Now, being wrong once is no guarantee of being wrong again, and the environmentalists appear quite right about climate change. So it is again a feather in the cap of Nordhaus to both be skeptical of economic nonsense, and also sound the alarm about true environmental problems where economics has something to contribute. As Nordhaus writes, “to dismiss today’s ecological concerns out of hand would be reckless. Because boys have mistakenly cried “wolf’ in the past does not mean that the woods are safe.”

Just as we can refute Club of Rome worries with serious economics, so too can we study climate change. The economy affects the climate, and the climate effects the economy. What we need an integrated model to assess how economic activity, including growth, affects CO2 production and therefore climate change, allowing us to back out the appropriate Pigouvian carbon tax. This is precisely what Nordhaus did with his two celebrated “Integrated Assessment Models”, which built on his earlier simplified models (e.g., 1975’s Can We Control Carbon Dioxide?). These models have Solow-type endogenous savings, and make precise the tradeoffs of lower economic growth against lower climate change, as well as making clear the critical importance of the social discount rate and the micro-estimates of the cost of adjustment to climate change.

The latter goes well beyond the science of climate change holding the world constant: the Netherlands, in a climate sense, should be underwater, but they use dikes to restraint the ocean. Likewise, the cost of adjusting to an increase in temperature is something to be estimated empirically. Nordhaus takes climate change very seriously, but he is much less concerned about the need for immediate action than the famous Stern report, which takes fairly extreme positions about the discount rate (1000 generations in the future are weighed the same as us, in Stern) and the costs of adjustment.

Consider the following “optimal path” for carbon from Nordhaus’ most recent run of the model, where the blue line is his optimum.

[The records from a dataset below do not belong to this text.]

-- ==== Sys2Proof/Machine/Keccak.lean ====
section
/-! DEFINITION. SHAKE-128, SHAKE-256 and SHA3-512 (FIPS 202), as R54, R206, R230 and R232 use them. -/

namespace Sys2Proof.Machine

open Sys2Proof

/-- A 64-bit lane rotated left. -/
def rotl64 (v n : Nat) : Nat := (v <<< n % 2 ^ 64) ||| (v >>> (64 - n))

/-- The round constants of Keccak-f[1600]. -/
def keccakRc : List Nat :=
  [0x0000000000000001, 0x0000000000008082, 0x800000000000808A, 0x8000000080008000, 0x000000000000808B,
    0x0000000080000001, 0x8000000080008081, 0x8000000000008009, 0x000000000000008A, 0x0000000000000088,
    0x0000000080008009, 0x000000008000000A] ++
  [0x000000008000808B, 0x800000000000008B, 0x8000000000008089, 0x8000000000008003, 0x8000000000008002,
    0x8000000000000080, 0x000000000000800A, 0x800000008000000A, 0x8000000080008081, 0x8000000000008080,
    0x0000000080000001, 0x8000000080008008]

/-- The rotation of lane x + 5y. -/
def keccakRot : List Nat :=
  [0, 1, 62, 28, 27, 36, 44, 6, 55, 20, 3, 10, 43, 25, 39, 41, 45, 15, 21, 8, 18, 2, 61, 56, 14]

/-- Lane i of a state. -/
def lane (a : List Nat) (i : Nat) : Nat := a.getD i 0

/-- One round of Keccak-f[1600]. -/
def keccakRound (a : List Nat) (rc : Nat) : List Nat :=
  let c := (List.range 5).map fun x => lane a x ^^^ lane a (x + 5) ^^^ lane a (x + 10) ^^^ lane a (x + 15) ^^^ lane a (x + 20)
  let d := (List.range 5).map fun x => lane c ((x + 4) % 5) ^^^ rotl64 (lane c ((x + 1) % 5)) 1
  let t := (List.range 25).map fun i => lane a i ^^^ lane d (i % 5)
  -- lane (x, y) of the permuted state comes from lane ((x + 3y) mod 5, x)
  let b := (List.range 25).map fun i =>
    let x := i % 5
    let y := i / 5
    let j := (x + 3 * y) % 5 + 5 * x
    rotl64 (lane t j) (keccakRot.getD j 0)
  let e := (List.range 25).map fun i =>
    let x := i % 5
    let y := i / 5
    lane b i ^^^ ((2 ^ 64 - 1 - lane b ((x + 1) % 5 + 5 * y)) &&& lane b ((x + 2) % 5 + 5 * y))
  match e with
  | h :: r => (h ^^^ rc) :: r
  | [] => []

/-- Keccak-f[1600]. -/
def keccakF (a : List Nat) : List Nat := keccakRc.foldl keccakRound a

/-- A block of bytes absorbed into a state. -/
def keccakAbsorb (rate : Nat) (a : List Nat) (blk : Bytes) : List Nat :=
  keccakF ((List.range 25).map fun i => if 8 * i < rate then lane a i ^^^ ofLe ((blk.drop (8 * i)).take 8) else lane a i)

/-- The message padded with its domain suffix to whole blocks. -/
def keccakPad (rate : Nat) (suffix : Byte) (msg : Bytes) : Bytes :=
  let free := rate - msg.length % rate
  if free = 1 then msg ++ [suffix ||| 0x80] else msg ++ suffix :: zeros (free - 2) ++ [0x80]

/-- The state after a whole message. -/
def keccakState (rate : Nat) (suffix : Byte) (msg : Bytes) : List Nat :=
  let p := keccakPad rate suffix msg
  (List.range (p.length / rate)).foldl (fun a i => keccakAbsorb rate a ((p.drop (rate * i)).take rate)) (List.replicate 25 0)

/-- The output block of a state. -/
def keccakBlock (rate : Nat) (a : List Nat) : Bytes := ((a.take (rate / 8)).map (leBytes 8)).flatten

/-- k output blocks. -/
def keccakSqueeze (rate : Nat) : Nat → List Nat → Bytes
  | 0, _ => []
  | k + 1, a => keccakBlock rate a ++ keccakSqueeze rate k (keccakF a)

/-- n bytes of an XOF or digest. -/
def sponge (rate : Nat) (suffix : Byte) (msg : Bytes) (n : Nat) : Bytes :=
  (keccakSqueeze rate ((n + rate - 1) / rate) (keccakState rate suffix msg)).take n

/-- n bytes of SHAKE-256. -/
def shake256 (msg : Bytes) (n : Nat) : Bytes := sponge 136 0x1F msg n

/-- n bytes of SHAKE-128. -/
def shake128 (msg : Bytes) (n : Nat) : Bytes := sponge 168 0x1F msg n

/-- SHA3-512. -/
def sha3_512 (msg : Bytes) : Bytes := sponge 72 0x06 msg 64

/-- The words of a run of bytes (R206). -/
def wordsOf : Nat → Bytes → List Nat
  | 0, _ => []
  | k + 1, b => ofLe (b.take 8) :: wordsOf k (b.drop 8)

/-- Rejection sampling over a run of words (R206): the elements so far, the words drawn and those rejected. -/
def sample (limit q want : Nat) : List Nat → List Nat → Nat × Nat → List Nat × Nat × Nat
  | [], got, n => (got, n)
  | w :: r, got, n =>
    if want ≤ got.length then (got, n)
    else if w < limit then sample limit q want r (got ++ [w % q]) (n.1 + 1, n.2)
    else sample limit q want r got (n.1 + 1, n.2 + 1)

/-- A segment of `want` elements from a sponge state, from at most `fuel` blocks of 21 words (R206). -/
def dripSegment (limit q want : Nat) : Nat → List Nat → List Nat → Nat × Nat → List Nat × Nat × Nat
  | 0, a, got, n => (got ++ (List.range (want - got.length)).map (fun i => Config.dripRest a i % q), n)
  | k + 1, a, got, n =>
    let r := sample limit q want (wordsOf 21 (keccakBlock 168 a)) got n
    if want ≤ r.1.length then r else dripSegment limit q want k (keccakF a) r.1 r.2

/-- Blocks within which a segment ends if it ends at all: 512 times the number of sponge states, 2^1600, after which the output repeats. -/
def dripFuel : Nat := 512 * (2 ^ 200 * 2 ^ 200 * 2 ^ 200 * 2 ^ 200) * (2 ^ 200 * 2 ^ 200 * 2 ^ 200 * 2 ^ 200)

end Sys2Proof.Machine
end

Note that he permits much more carbon than Stern or a policy which mandates temperatures stay below a 2.5 C rise forever. The reason is the costs to growth in the short term are high: the world is still very poor in many places! There was a vitriolic debate following the Stern report about who was correct: whether the appropriate social discount rate is zero or something higher is a quasi-philosophical debate going back to Ramsey (1928). But you can see here how important the calibration is.

There are other minor points of disagreement between Nordhaus and Stern, and my sense is that there has been some, though not full, convergence if their beliefs about optimal policy. But there is no disagreement whatsoever between the economic and environmental community that the appropriate way to estimate the optimal response to climate change is via an explicit model incorporating some sort of endogeneity of economic reaction to climate policy. The power of the model is that we can be extremely clear about what points of disagreement remain, and we can examine the sensitivity of optimal policy to factors like climate “tipping points”.

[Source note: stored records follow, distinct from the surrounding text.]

/-- The used-field columns of R125 for an opcode: DST, SRCA, SRCB, SRCC, limbs, RND; none for an undefined opcode. -/
def opUse (opc : Nat) : Option (Bool × Bool × Bool × Bool × Bool × Bool) :=
  match opc with
  | 0x01 | 0x02 | 0x40 | 0x41 | 0x42 | 0x48 | 0x49 | 0x4A => some (false, false, false, false, false, false)
  | 0x08 | 0x0B => some (true, false, false, false, false, false)
  | 0x09 => some (true, false, false, false, true, false)
  | 0x0A => some (false, true, false, false, true, false)
  | 0x10 | 0x11 | 0x12 => some (true, true, true, false, true, false)
  | 0x13 => some (true, true, true, true, true, false)
  | 0x14 | 0x20 | 0x21 | 0x22 | 0x28 | 0x29 | 0x3B => some (true, true, false, false, true, false)
  | 0x2A | 0x2B | 0x38 | 0x3D => some (true, true, false, false, true, true)
  | 0x30 => some (true, true, true, true, true, true)
  | 0x39 | 0x3A | 0x3C => some (true, true, true, false, true, false)
  | _ => none

/-- The immediate has a nonzero reserved bit or a reserved value (R120; R126 to R156). `split` says that the chain named is
a valid split chain (the bounds of R148). -/
def Ins.immBad (i : Ins) (split : Bool) : Bool :=
  let low (n : Nat) : Bool := i.im 0 n != 0
  let l := i.im 56 4
  let beta := i.im 51 5
  let gadgetBad : Bool := l == 0 || beta == 0 || decide (16 < beta) || decide ((if split then 30 else 60) < l * beta)
  match i.opc with
  | 0x01 | 0x02 | 0x4A | 0x0B => i.imm != 0
  | 0x08 => low 27 || i.im 43 2 == 3
  | 0x09 => low 48
  | 0x0A => low 39 || (i.im 47 1 == 0 && i.im 39 8 != 0)
  | 0x10 | 0x11 | 0x12 | 0x13 | 0x20 | 0x21 => low 59
  | 0x14 => i.imm != 0
  | 0x22 => low 40
  | 0x28 => low 46
  | 0x29 => low 50
  | 0x2A => low 56
  | 0x2B => if i.im 59 1 == 0 then low 59 else low 28 || (i.im 36 1 == 0 && i.im 28 8 != 0)
  | 0x38 => low 51 || gadgetBad
  | 0x39 => low 46 || gadgetBad || i.im 48 3 == 0
  | 0x3A => low 31 || gadgetBad || i.im 48 3 == 0
  | 0x3B => low 40 || i.im 40 3 == 0
  | 0x3C => low 21 || gadgetBad || i.im 48 3 == 0
  | 0x3D => low 55
  | 0x40 => i.im 32 24 != 0 || decide (12 ≤ i.im 56 4)
  | 0x41 => i.im 16 41 != 0
  | 0x42 => i.im 12 41 != 0
  | 0x48 => low 52 || i.im 56 4 == 14
  | 0x49 => i.im 16 44 != 0
  | _ => false

/-- An instruction is malformed (R120). -/
def Ins.malformed (i : Ins) (split : Bool) : Bool :=
  match opUse i.opc with
  | none => true
  | some (d, a, b, c, limbs, rnd) =>
    (!d && i.dst != 0) || (!a && i.srca != 0) || (!b && i.srcb != 0) || (!c && i.srcc != 0) ||
      (!limbs && (i.chain != 0 || i.basis || i.llo != 0 || i.lhi != 0 || i.idx != 0)) ||
      (if rnd then decide (2 < i.rnd) else i.rnd != 0) || (!(b || c) && i.reuse != 0) || i.immBad split

/-- A queue field breaks R97. -/
def Ins.badQueue (i : Ins) : Bool :=
  i.wait0 == 14 || i.wait1 == 14 || (decide (8 ≤ i.emit) && decide (i.emit ≤ 13))

/-- The queues that an instruction removes a token from, in order (R91, R156; log entry 15). -/
def Ins.waits (i : Ins) : List Nat :=
  (if i.wait0 = 15 then [] else [i.wait0]) ++ (if i.wait1 = 15 then [] else [i.wait1]) ++
    (if i.opc = 0x48 then [i.im 56 4] else [])

/-- The immediate's MOP bit (R141, R142). -/
def Ins.mop (i : Ins) : Bool := if i.opc = 0x30 then i.im 27 1 == 1 else if i.opc = 0x2B then i.im 59 1 == 1 else false

/-- The instruction holds a transfer entry (R131). -/
def Ins.holdsEntry (i : Ins) : Bool := i.opc == 0x09 || i.opc == 0x0A || i.mop

/-! ## Chains -/

/-- A chain's VALID bit (R36). -/
def State.chainOk (s : State) (n : Nat) : Bool := s.dev.chainValid.getLsbD n

/-- The engines' copy of a chain table (R37). -/
def State.chainOf (s : State) (n : Nat) : Chain := tget s.dev.chains n {}

/-- The chain entry of limb i of a basis (R121). -/
def entryOf (basis : Bool) (i : Nat) : Nat := if basis then 64 + i else i

/-! ## Tiles (R64-R70) -/

def Engine.tile (x : Engine) (t : Nat) : Tile := tget x.tiles t {}
def Engine.setTile (x : Engine) (t : Nat) (v : Tile) : Engine := { x with tiles := tset x.tiles t v }

/-- Tiles of a span (R64 SPAN). -/
def Tile.len (t : Tile) : Nat := if t.span = 1 then 2 else if t.span = 2 then 4 else 1

/-- Bytes of one tile (R65). -/
def Tile.size (t : Tile) : Nat := t.rows * t.rowb * 64

/-- Logical rows of a tile or span (R66). -/
def Tile.lrows (t : Tile) : Nat := t.len * t.rows

/-- Row width in bytes (R67). -/
def Tile.width (t : Tile) : Nat := t.rowb * 64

There is one other issue: in Nordhaus’ IAMs, and in Stern, you limit climate change by imposing cap and trade or carbon taxes. But carbon harms cross borders. How do you stop free riding? Nordhaus, in a 2015 AER, shows theoretically that there is no way to generate optimal climate abatement without sanctions for non-participants, but that relatively small trade penalties work quite well. This is precisely what Emmanuel Macron is currently proposing!

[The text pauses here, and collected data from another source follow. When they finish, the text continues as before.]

/-- CNTD (R107): CTn minus a signed 16-bit step, mod 2^32. -/
def execCntd (e : Fin 64) (s : State) : Out :=
  .next (s.issueRun e 0x41 false fun s x =>
    let y := s.eng e
    let t := x.i.im 57 3
    (s.setEng e { y with ct := tset y.ct t (y.ctv t - (BitVec.ofNat 16 (x.i.im 0 16)).signExtend 32) }, {}))

/-- The condition of a CMPB (R108, R155). -/
def cmpHolds (cond : Nat) (a b : Word32) : Bool :=
  match cond with
  | 0 => a == b
  | 1 => a != b
  | 2 => decide (a.toNat < b.toNat)
  | _ => decide (b.toNat ≤ a.toNat)

/-- CMPB (R108): a target at or above NINSTR faults with SHAPE. -/
def execCmpb (e : Fin 64) (s : State) : Out :=
  .next (s.issueRun e 0x42 false fun s x =>
    let y := s.eng e
    let target := x.i.im 0 12
    if y.prog.length ≤ target then (s, Res.bad .shape)
    else if cmpHolds (x.i.im 53 2) (y.ctv (x.i.im 57 3)) (y.cpv (x.i.im 55 2)) then (s.setEng e { y with pc := target }, {})
    else (s, {}))

/-- A TWAIT that has its WAIT-field tokens and finds Q15 empty after an export (R196): the supervisor sets the place's bit of
XPORT_PEND, writes XPORT_SEQ and raises XPORT; the interrupt reaches the function of the command's tenant. -/
def State.exportPending (s : State) (e : Nat) : State :=
  let x := s.eng e
  let i := insOf x.fetch
  let g := e / 4
  let y := s.gal g
  let ready := { i with opc := 0x01 }
  if i.opc = 0x48 ∧ i.im 56 4 = 15 ∧ s.canIssue e ∧ !i.malformed false ∧ !i.badQueue ∧ x.tokensReady ready ∧
      (x.queue 15).isEmpty ∧ !y.xportPend.getLsbD (e % 4) then
    let s := s.setGal g { y with xportPend := y.xportPend ||| BitVec.ofNat 4 (1 <<< (e % 4)),
                                 xportSeq := tset y.xportSeq (e % 4) (BitVec.ofNat 64 (s.cmdSeq e)) }
    let h := s.hdr (.gallery g)
    let s := s.setHdr (.gallery g) { h with irqSts := h.irqSts ||| 0x100 }
    match s.exportFn e with
    | some q => if h.irqEn.getLsbD 8 then s.msixTo q.1 q.2 0 else s
    | none => s
  else s

/-- TWAIT (R110, R156), with the wait of an export on Q15 (R196). -/
def execTwait (e : Fin 64) (s : State) : Out :=
  let s := s.exportPending e
  .next (s.issueRun e 0x48 false fun s x =>
    let y := s.eng e
    if x.i.im 55 1 = 1 then (s.setEng e { y with ct := tset y.ct (x.i.im 52 3) (x.value.setWidth 32) }, {}) else (s, {}))

/-- TEMIT (R99, R110): its token carries the immediate value. -/
def execTemit (e : Fin 64) (s : State) : Out :=
  .next (s.issueRun e 0x49 false fun s _ => (s, {}))

end Sys2Proof.Machine
end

Let’s wrap up by linking Nordhaus even more tightly back to Romer. It should be noted that Nordhaus was very interested in the idea of pure endogenous growth, as distinct from any environmental concerns, from the very start of his career. His thesis was on the topic (leading to a proto-endogenous growth paper in the AER P&P in 1969), and he wrote a skeptical piece in the QJE in 1973 about the then-leading theories of what factors induce certain types of innovation (objections which I think have been fixed by Acemoglu 2002). Like Romer, Nordhaus has long worried that inventors do not receive enough of the return to their invention, and that we measure innovation poorly – see his classic NBER chapter on inventions in lighting, and his attempt to estimate how much of how much of society’s output goes to innovators.

The connection between the very frontier of endogenous growth models, and environmental IAMs, has not gone unnoticed by other scholars. Nordhaus IAMs tend to have limited incorporation of endogenous innovation in dirty or clean sectors. But a fantastic paper by Acemoglu, Aghion, Bursztyn, and Hemous combines endogenous technical change with Nordhaus-type climate modeling to suggest a middle ground between Stern and Nordhaus: use subsidies to get green energy close to the technological frontier, then use taxes once their distortion is relatively limited because a good green substitute exists. Indeed, since this paper first started floating around 8 or so years ago, massive subsidies to green energy sources like solar by many countries have indeed made the “cost” of stopping climate change much lower than if we’d relied solely on taxes, since now production of very low cost solar, and mass market electric cars, is in fact economically viable.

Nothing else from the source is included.